In 1892, Napier set up the Scottish National Association of Victoria, an expatriate organisation that promoted home rule for Scotland. On 1 March 1893, a large banquet was held in his honour in Essendon after he announced his intention to take a "2 year trip" to Scotland.

=== Stay in Scotland ===

In 1893, he moved to Scotland. He was soon involved with the Neo-Jacobite Revival movement, and became the Scottish secretary of the Legitimist Jacobite League of Great Britain and Ireland, the leading Neo-Jacobite group. Napier was a strong supporter of the restoration of the House of Stuart and a reversal of the Acts of Union 1707, his desired outcome being a loose federation of England, Scotland, Ireland and Wales under a strong Stuart monarchy.
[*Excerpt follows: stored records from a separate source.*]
-- ==== Sys2Proof/Machine/RegNames.lean ====
section
/-! DEFINITION. Names for the registers and fields of the spec's register tables: offset, high bit, low bit and, for a
register that repeats along an index, the distance in bytes from one to the next. -/

namespace Sys2Proof.Machine
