-- ==== Sys2Proof/Machine/State.lean ====
section
/-! DEFINITION. The state of the device as plain data, the reasons a step can stop, and the state right after the cold
reset of a power-on. Registers of the spec's register tables live in `State.regs` under their byte address (R25); what
the spec gives the device beside its registers lives in the named structures below. -/

namespace Sys2Proof.Machine

/-- Faults. `noSuchState` is the model's own name for a stop that no command reaches: every command of the table either
takes its effect or, where its condition does not hold in the state, is no event and leaves the state as it is (log
entry 2). Safe: nothing can be proved of a state after it. -/
inductive Fault where
  | noSuchState
  deriving DecidableEq, Repr

/-- Refusals. `notModelled` is raised only by an arm of `exec` that has no meaning yet. Safe: the run stops there. -/
inductive Refusal where
  | notModelled (mnemonic : String)
  deriving DecidableEq, Repr

/-- PWM ball levels (R99). -/
inductive Pwm where
  | low | mid | high
  deriving DecidableEq, Repr

/-! ### Register access, locks, change log (chapter 2) -/

/-- A key sequence in progress on a page (R30, R31, R355): `kind` 1 unlock, 2 factory unlock, 3 test-mode key; the
frame and the RC time of its first write, and whether it is timed on the RC oscillator (R31). -/
structure KeySeq where
  kind : Nat
  frame : Nat
  rcUs : Nat
  onRc : Bool
  deriving DecidableEq, Repr

/-- One change-log entry: its six words (R41). -/
structure LogEntry where
  w0 : Nat
  w1 : Nat
  w2 : Nat
  w3 : Nat
  w4 : Nat
  w5 : Nat
  deriving DecidableEq, Repr

/-- The change log beside its registers: the ring by index, the number of unconsumed entries (R42), whether a loss has
been raised since the ring last had room (R43), the persistent entries collected in the RAM page that fills, the RAM page
that waits for its commit, whether a drop has been raised since a page was last committed or emptied, and the RC times of the
first entries of the page that fills and of the one after it (R44, R445). -/
structure LogState where
  ring : Table LogEntry
  fill : Nat
  lossOpen : Bool
  persist : List LogEntry
  waiting : Option (List LogEntry)
  dropOpen : Bool
  firstUs : Nat
  nextUs : Nat
  deriving DecidableEq, Repr

/-! ### Clocks and transit (chapters 3 and 4) -/

/-- Clock state beside the CLOCK page: when holdover began, and the running episodes of R500, and the RC time of
REFCLK's last excursion, from which its qualification window runs (R52, R79). -/
structure ClockState where
  holdStartUs : Nat
  refEpisode : Bool
  pllEpisode : Bool
  refUs : Nat
  deriving DecidableEq, Repr

/-- Spread spectrum (R97): the modulation moves linearly from `src` to `goal`, and has come `pos` of `len` fine steps. -/
structure Spread where
  src : Rat
  goal : Rat
  pos : Rat
  len : Rat
  deriving DecidableEq, Repr
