-- ==== Sys2Proof/Machine/Records.lean ====
section
/-! DEFINITION. The records of recipe memory and the step in force of a channel's list (R235 to R241, R256). -/

namespace Sys2Proof.Machine

/-! ### Records (R235 to R241, R256) -/

/-- The byte address of a record's first word (R28, R235). -/
def recAddr (b r : Nat) : Nat := (0x200 + 16 * b + r / 16) * 0x400 + 64 * (r % 16)

/-- Byte `k` of a record (R236). -/
def recByte (s : State) (b r k : Nat) : Nat :=
  (s.rd (recAddr b r + k / 4 * 4)).toNat / 256 ^ (k % 4) % 256

/-- An unsigned little-endian field of `n` bytes. -/
def recU (s : State) (b r off n : Nat) : Nat := natOfLE ((List.range n).map (fun k => recByte s b r (off + k)))

/-- A signed little-endian field of `n` bytes. -/
def recI (s : State) (b r off n : Nat) : Int := signed (8 * n) (recU s b r off n)

/-- The 64 bytes of a record. -/
def recBytes (s : State) (b r : Nat) : List Nat := (List.range 64).map (recByte s b r)

/-- Does the record's CRC field match its bytes (R237)? -/
def recCrcOk (s : State) (b r : Nat) : Bool :=
  decide (crc16 ((recBytes s b r).take 62) = recU s b r 0x3E 2)

/-- Is the record marked committed (R237)? -/
def committed (s : State) (b r : Nat) : Bool := Table.get false s.commits (b * 256 + r)

/-- Set or clear a record's committed mark. -/
def setCommitted (s : State) (b r : Nat) (v : Bool) : State :=
  { s with commits := Table.set false s.commits (b * 256 + r) v }

/-- The words of a record that hold a corrected error (1) or an uncorrectable one (2) (R238). -/
def recErrs (s : State) (b r kind : Nat) : Nat :=
  ((List.range 16).filter (fun i => decide (Table.get 0 s.memErr (recAddr b r + 4 * i) = kind))).length

/-- Does a record hold an uncorrectable error? -/
def recBad (s : State) (b r : Nat) : Bool := decide (recErrs s b r 2 ≠ 0)

/-- The corrected errors of records that a channel's engine reads are counted in ECC_COUNT (R238). -/
def countEcc (s : State) (c : Nat) (rs : List Nat) : State :=
  rs.foldl (fun s r => s.addCount (Pg.CHAN c) Reg.CHAN.LIST_CRC_ECC_COUNT (recErrs s (c / 4) r 1)) s

/-- A memory error that a frame brings to a recipe memory word. -/
def memFlip (s : State) (e : Nat × Bool) : State :=
  { s with memErr := Table.set 0 s.memErr e.1 (if e.2 then 2 else max 1 (Table.get 0 s.memErr e.1)) }

/-- One termination slot (*Termination slot*). -/
structure Term where
  qty : Nat
  cmp : Nat
  act : Nat
  target : Nat
  thresh : Int
  deriving DecidableEq, Repr

/-- Termination slot `k` of a record. -/
def termOf (s : State) (b r k : Nat) : Term :=
  let code := recU s b r (0x24 + 6 * k) 2
  ⟨bitsOf code 15 12, bitsOf code 11 9, bitsOf code 8 6, bitsOf code 5 0, recI s b r (0x26 + 6 * k) 4⟩

/-- The record of step `n` of a channel's list (R239). -/
def stepRec (s : State) (c n : Nat) : Nat := s.get (Pg.CHAN c) Reg.CHAN.RCP_CFG_BASE + n

/-- The record of the step in force. -/
def curRec (s : State) (c : Nat) : Nat := stepRec s c (s.get (Pg.CHAN c) Reg.CHAN.RCP_STATUS_STEP)

/-- The steps of a channel's list. -/
def listLen (s : State) (c : Nat) : Nat := s.get (Pg.CHAN c) Reg.CHAN.RCP_CFG_LEN

/-- RCP_STATUS.RSTATE codes. -/
abbrev Rs.IDLE : Nat := 0
abbrev Rs.VALIDATING : Nat := 1
abbrev Rs.WAITING : Nat := 2
abbrev Rs.RUNNING : Nat := 3
abbrev Rs.HELD : Nat := 4
abbrev Rs.PAUSED : Nat := 5
abbrev Rs.ENDED : Nat := 6
abbrev Rs.INTERRUPTED : Nat := 7
abbrev Rs.REJECTED : Nat := 8

/-- RCP_STATUS.RSTATE of a channel. -/
def rstate (s : State) (c : Nat) : Nat := s.get (Pg.CHAN c) Reg.CHAN.RCP_STATUS_RSTATE

/-- Set RCP_STATUS.RSTATE. -/
def setRstate (s : State) (c v : Nat) : State := s.put (Pg.CHAN c) Reg.CHAN.RCP_STATUS_RSTATE v

/-- ACTION of zone `z`: 0 RUN, 1 PAUSE, 2 ABORT. -/
def zoneAction (s : State) (b zt z : Nat) : Nat := recByte s b zt (7 + 8 * z)

/-- The zone table of a record; none for 0xFF. -/
def zoneTable (s : State) (b r : Nat) : Option Nat :=
  let z := recByte s b r 0x20
  if z = 0xFF then none else some z

/-- Does the zone of the step in force pause the channel (R258)? -/
def zonePauses (s : State) (c : Nat) : Bool :=
  let z := s.get (Pg.CHAN c) Reg.CHAN.RCP_STATUS_ZONE
  match zoneTable s (c / 4) (curRec s c) with
  | none => false
  | some zt => decide (z ≠ 7) && decide (zoneAction s (c / 4) zt z = 1)

end Sys2Proof.Machine
end

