/-- A trip of the fast limit in the present cycle (R107, R108, R110): PWM changes level for the rest of the cycle. The
first trip of a cycle makes it a tripped cycle: TRIP_COUNT, EVENT.TRIP and the runs advance. A later trip of the other sign
in the same cycle acts again, and sets the polarity of the run (DESIGN CHOICE: log entry 80). -/
def noteTrip (s : State) (p : Nat) (pos : Bool) : State :=
  let x := s.phase p
  let c := p / 2
  let l := s.lead c
  let s := s.setPhase p { x with
    pwm := if pos then .mid else .high, runPos := pos, cycTrip := true, tripped := true,
    run := if x.cycTrip then x.run else x.run + 1 }
  let s := if x.cycTrip then s else (s.bump (Pg.PHASE p) Reg.PHASE.TRIP_COUNT).event (Pg.PHASE p) 0
  let y := s.chan c
  if y.cycTrip then s
  else s.setChan c { y with cycTrip := true, tripRun := if (s.chan l).growing then y.tripRun + 1 else 0 }

/-! ### Drop-outs (R118 to R122) -/

/-- The other phase of a phase's channel. -/
def sibling (p : Nat) : Nat := if p % 2 = 0 then p + 1 else p - 1

/-- Did a phase drop out in the present frame (R118)? -/
def droppedNow (s : State) (p : Nat) : Bool :=
  s.flag (Pg.PHASE p) Reg.PHASE.STATUS_DROPPED && decide (s.get (Pg.PHASE p) Reg.PHASE.DROP_FRAME = s.frame32)

/-- Does the fast limit's run make a cause now (R110): RUN tripped cycles, and no current ramp? -/
def runCause (s : State) (p : Nat) : Bool :=
  ((s.phase p).switching || droppedNow s p) && !(s.chan (s.lead (p / 2))).growing &&
    decide (max 1 (s.getf (Pg.PHASE p) Reg.PHASE.FAST_LIM_RUN) ≤ (s.phase p).run)

/-- Four consecutive cycles with IMON out of range while switching (R101). -/
def rangeCause (s : State) (p : Nat) : Bool :=
  ((s.phase p).switching || droppedNow s p) && decide (4 ≤ (s.phase p).rangeRun)

/-- The IMON zero captured at this start lies outside 1.15 to 1.25 V, which is 50 mV from its nominal value (R124). -/
def zeroCause (s : State) (p : Nat) : Bool :=
  (s.chan (p / 2)).zeroDone && decide (s.cstate (p / 2) = Ch.CONNECT) &&
    decide (5000 < absI (s.geti (Pg.PHASE p) Reg.PHASE.IMON_ZERO_OFFSET))

/-- The slow accumulator has reached its trip level (R113), in 1/200 of its unit. -/
def slowCause (s : State) (p : Nat) : Bool :=
  ((phaseInService s p && !s.modeOff (p / 2)) || droppedNow s p) &&
    decide (s.getf (Pg.PHASE p) Reg.PHASE.SLOW_LIM_TAU * 20000000 ≤ (s.phase p).acc)

/-- Does a phase meet a drop-out cause now? -/
def anyCause (s : State) (p : Nat) : Bool := runCause s p || rangeCause s p || zeroCause s p || slowCause s p

/-- Is a drop-out of phase `p` masked (R119, R121)? -/
def masked (s : State) (p : Nat) : Bool :=
  let q := sibling p
  let c := p / 2
  phaseInService s q && !anyCause s q &&
    (s.flag (Pg.PHASE (2 * c)) Reg.PHASE.CTRL_PAIR_MODE ||
      decide (absI (shareOf s c (quant (s.chan (s.lead c)).iref)) ≤
        (s.get (Pg.PHASE q) Reg.PHASE.STAGE_RATING : Int) * 50000))

/-- Capacity re-evaluated at a drop-out: the reference is clamped at once, the perturbed one too (R105). -/
def clampNow (s : State) (l : Nat) : State :=
  let x := s.chan l
  let cap := ratN (gangCapacity s l)
  if cap < absR x.iref then
    let y := if x.iref < 0 then -cap else cap
    let was := s.flag (Pg.CHAN l) Reg.CHAN.STATUS_CAP_LIMITED
    let s := s.putb (Pg.CHAN l) Reg.CHAN.STATUS_CAP_LIMITED true
    let s := if was then s else s.event (Pg.CHAN l) 2
    (s.setChan l { x with iref := y, out := clampRat (-cap) cap x.out }).puti (Pg.CHAN l) Reg.CHAN.IREF (quant y)
  else s

/-- A phase drops out (R118 to R120): PWM LOW, the status of the lowest cause of the frame, one message per cause (`mayDrop`),
masked or not as at its first cause (R119);
a channel left without a phase in service enters its safe state whatever the severity maps. -/
def dropOut (s : State) (p cause kind addr : Nat) : State :=
  let pg := Pg.PHASE p
  let c := p / 2
  let l := s.lead c
  let m := if droppedNow s p then (s.phase p).maskedDrop else masked s p
  let again := s.flag pg Reg.PHASE.STATUS_DROPPED
  let s := if again ∧ s.get pg Reg.PHASE.STATUS_DROP_CAUSE ≤ cause then s
    else s.put pg Reg.PHASE.STATUS_DROP_CAUSE cause
  let s := (s.putb pg Reg.PHASE.STATUS_DROPPED true).event pg 2
  let s := phaseLow (s.put pg Reg.PHASE.DROP_FRAME s.frame32) p
  let s := s.setPhase p { s.phase p with causes := cause :: (s.phase p).causes, maskedDrop := m }
  let s := raise s pg kind (addr + 128 * b2n m)
  clampNow (if capacityOf s c = 0 then chanSafe s l 1 2 else s) l
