/-- The zone of a step is chosen at the step start, which is the entry to CONNECT (R257, R262). -/
def zoneConnect (s : State) (c : Nat) : State :=
  let p := Pg.CHAN c
  let z := startZone s c (curRec s c)
  if s.flag p Reg.CHAN.CONTROL_SOURCE && decide (z ≠ s.get p Reg.CHAN.RCP_STATUS_ZONE) then
    writeTargets (s.put p Reg.CHAN.RCP_STATUS_ZONE z) c (curRec s c) z
  else s

/-- `tryConnect` with the recipe engine's part. -/
def connectChan (s : State) (starts : Bool) (c : Nat) : State :=
  let was := s.cstate c
  let res := (s.chan c).resume
  let s := if starts then zoneConnect s c else s
  let s := tryConnect s starts c
  if was = Ch.OFF ∧ s.cstate c = Ch.CONNECT ∧ s.follower c = false then recipeConnected s c res else s

/-- The channels that start at this boundary, all judged before any enters CONNECT, and then the faults of those that the
pre-check refuses (R143, R144). -/
def connectAll (s : State) : State :=
  let starts := (List.range (4 * s.bankCount)).filter (startsNow s)
  let bad := starts.filterMap (fun c => (preCheck s c (s.get (Pg.CHAN c) Reg.CHAN.CONTROL_MODE)).map (fun e => (c, e)))
  let s := forIdx (4 * s.bankCount) s (fun s c => connectChan s (starts.contains c) c)
  bad.foldl (fun (s : State) (e : Nat × (Nat × Nat)) => raiseIdle s (Pg.CHAN e.1) e.2.1 e.2.2) s

/-- A disable while the recipe waits for its start conditions ends it (log entry 33). -/
def endWaiting (s : State) (c : Nat) : State :=
  if rstate s c = Rs.WAITING ∧ s.flag (Pg.CHAN c) Reg.CHAN.CONTROL_ENABLE = false then setRstate s c Rs.ENDED else s

/-- One frame of a step in force: the derivative windows take the frame just ended, and CV_FRAMES counts it where CV_ACTIVE
is set (R243). A step starts it at 0, a mode or ISET that ends CV_ACTIVE too (R134); an interrupted step keeps it (R268). -/
def recipeFrame (s : State) (c : Nat) : State :=
  let p := Pg.CHAN c
  if stepActive s c && !s.follower c then
    let rc := s.recipe c
    let w := 2 ^ s.get p Reg.CHAN.DERIV_CFG_WEXP
    let i := sumInt ((s.gang c).map (fun m => (s.chan m).ik))
    let s := s.setRecipe c { rc with deriv := lastN (2 * w) (rc.deriv ++ [((s.chan c).vk, i)]) }
    if s.flag p Reg.CHAN.STATUS_CV_ACTIVE then s.bump p Reg.CHAN.CV_FRAMES else s
  else s

/-- Does the list and step record of an interrupted step still agree with the stored CRCs (R268)? With SOURCE = 0 there
is no list to check. -/
def resumeMatches (s : State) (c : Nat) : Bool :=
  let p := Pg.CHAN c
  !s.flag p Reg.CHAN.CONTROL_SOURCE ||
    (!(stepReads s c (curRec s c)).any (recBad s (c / 4)) && decide (listCrc s c = s.get p Reg.CHAN.LIST_CRC_CRC) &&
      decide (recU s (c / 4) (curRec s c) 0x3E 2 = (s.recipe c).stepCrc))

/-- An accepted resume (R160, R268): the record's setpoints written again, the zone selected afresh. ENABLE is set, and
logged, by the one who resumes. -/
def resumeStep (s : State) (c : Nat) : State :=
  let p := Pg.CHAN c
  let s := s.setChan c { s.chan c with resume := true }
  if s.flag p Reg.CHAN.CONTROL_SOURCE then
    let r := curRec s c
    let z := startZone s c r
    setRstate (countEcc (writeStep (s.put p Reg.CHAN.RCP_STATUS_ZONE z) c r z) c (stepReads s c r)) c Rs.WAITING
  else s

end Sys2Proof.Machine
end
Napier was generally regarded as eccentric and on the fringes of the Nationalist movement; he insisted on wearing full Highland regalia in public. He was notable for his dislike of all forms of modernity, especially liberalism, socialism and republicanism. He sided with the Boers during the Second Boer War and drew comparisons between the defeat of the Boers and his perceived defeat of the Scots.

In 1896, he began what is still an annual commemoration of the Battle of Culloden.

After the death of Queen Victoria in 1901, Napier objected to the coronation of her successor King Edward VII. Napier believed that as no King Edward had ever sat on the throne of Scotland, the next king could not be Edward VII. He petitioned that Edward use a different name, and when that request was ignored, he announced his intention to attend the coronation ceremony and "challenge the King's champion to mortal combat".

== Essendon Park ==
Napier is well known for his donation in 1920 of 10 acres of native bushland to Essendon Council (now part of the City of Moonee Valley) for parkland. This land is now called Napier Park. The deed of Gift required that the land remain as native bushland, and consequently the park is an excellent indication of what the land in Strathmore was like prior to European settlement.

==In literature and popular culture==
The striking nature of Napier's Highland garb is referenced by Neil Munro in "Erchie on the Coronation", an Erchie MacPherson story published in the Glasgow Evening News on 11 August 1902.